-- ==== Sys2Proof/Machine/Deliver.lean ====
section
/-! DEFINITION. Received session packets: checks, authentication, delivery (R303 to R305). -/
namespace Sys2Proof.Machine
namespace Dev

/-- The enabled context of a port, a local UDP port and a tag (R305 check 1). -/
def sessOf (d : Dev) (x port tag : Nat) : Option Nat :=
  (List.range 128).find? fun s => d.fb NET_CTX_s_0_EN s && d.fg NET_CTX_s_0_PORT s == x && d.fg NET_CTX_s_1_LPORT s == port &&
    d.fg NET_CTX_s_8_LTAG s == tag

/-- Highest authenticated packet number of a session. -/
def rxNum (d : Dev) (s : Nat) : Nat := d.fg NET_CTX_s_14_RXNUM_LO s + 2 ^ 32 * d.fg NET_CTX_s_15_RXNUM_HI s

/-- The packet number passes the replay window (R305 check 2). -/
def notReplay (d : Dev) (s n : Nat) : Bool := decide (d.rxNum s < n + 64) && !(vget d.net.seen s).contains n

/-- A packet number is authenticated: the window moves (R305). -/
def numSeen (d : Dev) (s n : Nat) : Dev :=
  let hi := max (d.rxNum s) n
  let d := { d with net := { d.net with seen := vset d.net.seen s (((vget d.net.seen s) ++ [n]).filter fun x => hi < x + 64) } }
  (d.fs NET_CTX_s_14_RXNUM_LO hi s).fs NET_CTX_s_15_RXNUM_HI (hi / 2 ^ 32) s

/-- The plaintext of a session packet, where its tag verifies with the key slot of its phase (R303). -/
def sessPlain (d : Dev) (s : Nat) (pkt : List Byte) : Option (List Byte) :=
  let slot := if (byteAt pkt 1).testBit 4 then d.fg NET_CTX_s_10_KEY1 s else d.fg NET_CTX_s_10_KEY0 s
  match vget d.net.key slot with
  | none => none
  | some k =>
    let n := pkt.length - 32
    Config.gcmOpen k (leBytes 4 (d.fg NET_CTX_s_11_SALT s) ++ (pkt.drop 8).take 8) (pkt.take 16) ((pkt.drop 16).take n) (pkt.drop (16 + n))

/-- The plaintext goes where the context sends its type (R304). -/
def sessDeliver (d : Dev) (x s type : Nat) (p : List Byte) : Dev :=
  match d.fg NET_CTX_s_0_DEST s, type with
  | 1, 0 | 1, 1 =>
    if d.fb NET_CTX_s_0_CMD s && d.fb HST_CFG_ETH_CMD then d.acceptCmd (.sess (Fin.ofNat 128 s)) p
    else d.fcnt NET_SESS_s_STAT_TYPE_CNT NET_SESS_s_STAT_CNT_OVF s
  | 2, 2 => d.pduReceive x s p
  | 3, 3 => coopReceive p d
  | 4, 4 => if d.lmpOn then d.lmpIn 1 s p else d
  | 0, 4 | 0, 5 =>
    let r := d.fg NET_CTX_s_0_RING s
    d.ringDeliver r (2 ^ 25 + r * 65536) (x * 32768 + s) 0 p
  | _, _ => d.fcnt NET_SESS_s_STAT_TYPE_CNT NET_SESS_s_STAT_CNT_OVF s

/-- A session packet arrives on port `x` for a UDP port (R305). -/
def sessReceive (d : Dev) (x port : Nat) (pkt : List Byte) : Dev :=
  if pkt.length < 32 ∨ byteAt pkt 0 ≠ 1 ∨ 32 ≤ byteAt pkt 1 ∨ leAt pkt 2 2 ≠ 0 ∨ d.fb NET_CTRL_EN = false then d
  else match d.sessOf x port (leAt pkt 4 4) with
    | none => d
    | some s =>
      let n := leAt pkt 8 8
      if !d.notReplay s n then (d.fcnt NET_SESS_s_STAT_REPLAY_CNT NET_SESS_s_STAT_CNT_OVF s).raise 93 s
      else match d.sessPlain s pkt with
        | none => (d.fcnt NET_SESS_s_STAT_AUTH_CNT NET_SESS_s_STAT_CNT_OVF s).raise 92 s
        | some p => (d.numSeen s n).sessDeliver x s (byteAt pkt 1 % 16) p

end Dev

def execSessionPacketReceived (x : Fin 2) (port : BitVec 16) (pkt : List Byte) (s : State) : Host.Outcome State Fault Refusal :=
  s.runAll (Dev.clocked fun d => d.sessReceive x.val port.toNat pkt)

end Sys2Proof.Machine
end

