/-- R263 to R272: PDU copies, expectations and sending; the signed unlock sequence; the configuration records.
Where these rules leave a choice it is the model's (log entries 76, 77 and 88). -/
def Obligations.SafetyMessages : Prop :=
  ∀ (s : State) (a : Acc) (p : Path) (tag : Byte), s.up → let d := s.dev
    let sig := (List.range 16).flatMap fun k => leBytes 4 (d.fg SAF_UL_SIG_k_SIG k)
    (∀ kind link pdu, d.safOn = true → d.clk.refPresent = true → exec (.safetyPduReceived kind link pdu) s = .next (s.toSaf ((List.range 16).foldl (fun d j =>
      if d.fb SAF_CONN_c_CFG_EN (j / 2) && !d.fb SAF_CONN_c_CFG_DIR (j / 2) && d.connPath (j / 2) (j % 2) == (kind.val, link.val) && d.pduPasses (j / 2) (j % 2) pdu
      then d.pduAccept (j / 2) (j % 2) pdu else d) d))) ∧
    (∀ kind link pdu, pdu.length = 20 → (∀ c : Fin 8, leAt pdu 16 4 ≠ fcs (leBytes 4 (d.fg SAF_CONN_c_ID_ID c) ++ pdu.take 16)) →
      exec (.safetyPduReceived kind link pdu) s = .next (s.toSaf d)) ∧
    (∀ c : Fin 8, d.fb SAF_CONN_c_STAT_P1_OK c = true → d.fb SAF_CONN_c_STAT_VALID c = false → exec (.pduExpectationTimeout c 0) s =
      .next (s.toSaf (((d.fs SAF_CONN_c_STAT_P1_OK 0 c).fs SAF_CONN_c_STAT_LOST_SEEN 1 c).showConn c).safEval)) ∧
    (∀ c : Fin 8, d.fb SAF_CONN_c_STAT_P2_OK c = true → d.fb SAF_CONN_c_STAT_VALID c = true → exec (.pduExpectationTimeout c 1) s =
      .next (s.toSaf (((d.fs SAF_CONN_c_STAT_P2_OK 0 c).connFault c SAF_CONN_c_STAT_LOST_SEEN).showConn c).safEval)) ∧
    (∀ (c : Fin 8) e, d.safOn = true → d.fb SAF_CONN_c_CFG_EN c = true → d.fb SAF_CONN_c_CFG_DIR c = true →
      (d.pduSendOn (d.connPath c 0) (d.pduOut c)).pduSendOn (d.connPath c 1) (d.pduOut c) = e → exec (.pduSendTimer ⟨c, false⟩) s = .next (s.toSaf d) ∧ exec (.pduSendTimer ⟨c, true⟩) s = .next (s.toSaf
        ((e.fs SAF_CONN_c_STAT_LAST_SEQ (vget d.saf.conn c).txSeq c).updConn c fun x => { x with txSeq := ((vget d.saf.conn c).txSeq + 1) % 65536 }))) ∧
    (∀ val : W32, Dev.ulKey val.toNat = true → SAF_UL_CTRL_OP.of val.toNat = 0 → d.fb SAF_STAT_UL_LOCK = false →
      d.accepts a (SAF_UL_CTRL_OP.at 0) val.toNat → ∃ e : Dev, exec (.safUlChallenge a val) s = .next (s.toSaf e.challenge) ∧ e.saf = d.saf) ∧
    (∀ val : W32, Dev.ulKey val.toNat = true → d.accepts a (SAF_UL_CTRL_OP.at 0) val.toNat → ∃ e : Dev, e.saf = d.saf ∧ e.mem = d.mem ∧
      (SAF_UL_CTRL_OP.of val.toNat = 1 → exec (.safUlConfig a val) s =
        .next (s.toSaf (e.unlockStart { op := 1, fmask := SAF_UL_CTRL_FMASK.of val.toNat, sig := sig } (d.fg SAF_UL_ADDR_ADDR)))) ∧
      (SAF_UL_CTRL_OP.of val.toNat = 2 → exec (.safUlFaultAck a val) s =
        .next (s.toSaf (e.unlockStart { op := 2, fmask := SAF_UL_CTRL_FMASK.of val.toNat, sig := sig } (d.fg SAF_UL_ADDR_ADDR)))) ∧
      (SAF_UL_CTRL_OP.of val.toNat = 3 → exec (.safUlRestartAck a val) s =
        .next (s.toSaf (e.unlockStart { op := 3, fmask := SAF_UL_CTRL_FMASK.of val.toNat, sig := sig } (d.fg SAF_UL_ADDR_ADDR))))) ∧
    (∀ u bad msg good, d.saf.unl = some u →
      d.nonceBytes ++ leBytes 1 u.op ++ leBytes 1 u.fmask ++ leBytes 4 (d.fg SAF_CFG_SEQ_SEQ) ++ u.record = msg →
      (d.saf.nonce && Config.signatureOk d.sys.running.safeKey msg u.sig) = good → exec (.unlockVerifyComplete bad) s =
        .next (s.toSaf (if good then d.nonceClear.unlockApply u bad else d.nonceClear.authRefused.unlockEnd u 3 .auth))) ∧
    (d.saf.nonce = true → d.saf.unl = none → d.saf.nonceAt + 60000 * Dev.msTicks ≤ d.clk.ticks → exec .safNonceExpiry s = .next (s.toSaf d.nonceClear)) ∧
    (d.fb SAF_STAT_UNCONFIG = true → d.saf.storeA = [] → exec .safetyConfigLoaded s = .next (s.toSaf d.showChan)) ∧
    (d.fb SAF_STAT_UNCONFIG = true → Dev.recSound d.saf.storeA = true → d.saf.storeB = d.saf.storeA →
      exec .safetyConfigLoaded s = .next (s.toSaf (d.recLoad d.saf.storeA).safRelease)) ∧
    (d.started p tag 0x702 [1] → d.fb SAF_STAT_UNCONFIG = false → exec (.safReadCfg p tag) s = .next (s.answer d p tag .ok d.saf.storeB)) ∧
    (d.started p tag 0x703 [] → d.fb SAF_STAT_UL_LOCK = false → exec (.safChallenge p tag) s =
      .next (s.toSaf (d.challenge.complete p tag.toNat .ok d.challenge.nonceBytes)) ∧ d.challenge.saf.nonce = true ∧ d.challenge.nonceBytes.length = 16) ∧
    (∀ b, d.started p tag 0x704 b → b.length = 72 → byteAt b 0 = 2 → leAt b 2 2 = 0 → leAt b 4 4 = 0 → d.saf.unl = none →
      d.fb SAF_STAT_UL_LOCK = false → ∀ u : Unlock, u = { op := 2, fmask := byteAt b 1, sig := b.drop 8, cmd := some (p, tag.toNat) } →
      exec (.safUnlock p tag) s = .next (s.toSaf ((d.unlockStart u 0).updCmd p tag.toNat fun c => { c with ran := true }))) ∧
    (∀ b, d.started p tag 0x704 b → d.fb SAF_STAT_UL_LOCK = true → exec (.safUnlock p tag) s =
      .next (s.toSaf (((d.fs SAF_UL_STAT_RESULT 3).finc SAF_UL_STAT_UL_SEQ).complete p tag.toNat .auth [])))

» Problem to work on
Everything from the first line of the data through the line containing "def sessPlain (d" should be echoed exactly. Add nothing.

» Response to the exercise
-- ==== Sys2Proof/Machine/Deliver.lean ====
section
/-! DEFINITION. Received session packets: checks, authentication, delivery (R303 to R305). -/
namespace Sys2Proof.Machine
namespace Dev

/-- The enabled context of a port, a local UDP port and a tag (R305 check 1). -/
def sessOf (d : Dev) (x port tag : Nat) : Option Nat :=
  (List.range 128).find? fun s => d.fb NET_CTX_s_0_EN s && d.fg NET_CTX_s_0_PORT s == x && d.fg NET_CTX_s_1_LPORT s == port &&
    d.fg NET_CTX_s_8_LTAG s == tag

/-- Highest authenticated packet number of a session. -/
def rxNum (d : Dev) (s : Nat) : Nat := d.fg NET_CTX_s_14_RXNUM_LO s + 2 ^ 32 * d.fg NET_CTX_s_15_RXNUM_HI s

/-- The packet number passes the replay window (R305 check 2). -/
def notReplay (d : Dev) (s n : Nat) : Bool := decide (d.rxNum s < n + 64) && !(vget d.net.seen s).contains n

/-- A packet number is authenticated: the window moves (R305). -/
def numSeen (d : Dev) (s n : Nat) : Dev :=
  let hi := max (d.rxNum s) n
  let d := { d with net := { d.net with seen := vset d.net.seen s (((vget d.net.seen s) ++ [n]).filter fun x => hi < x + 64) } }
  (d.fs NET_CTX_s_14_RXNUM_LO hi s).fs NET_CTX_s_15_RXNUM_HI (hi / 2 ^ 32) s

/-- The plaintext of a session packet, where its tag verifies with the key slot of its phase (R303). -/
def sessPlain (d : Dev) (s : Nat) (pkt : List Byte) : Option (List Byte) :=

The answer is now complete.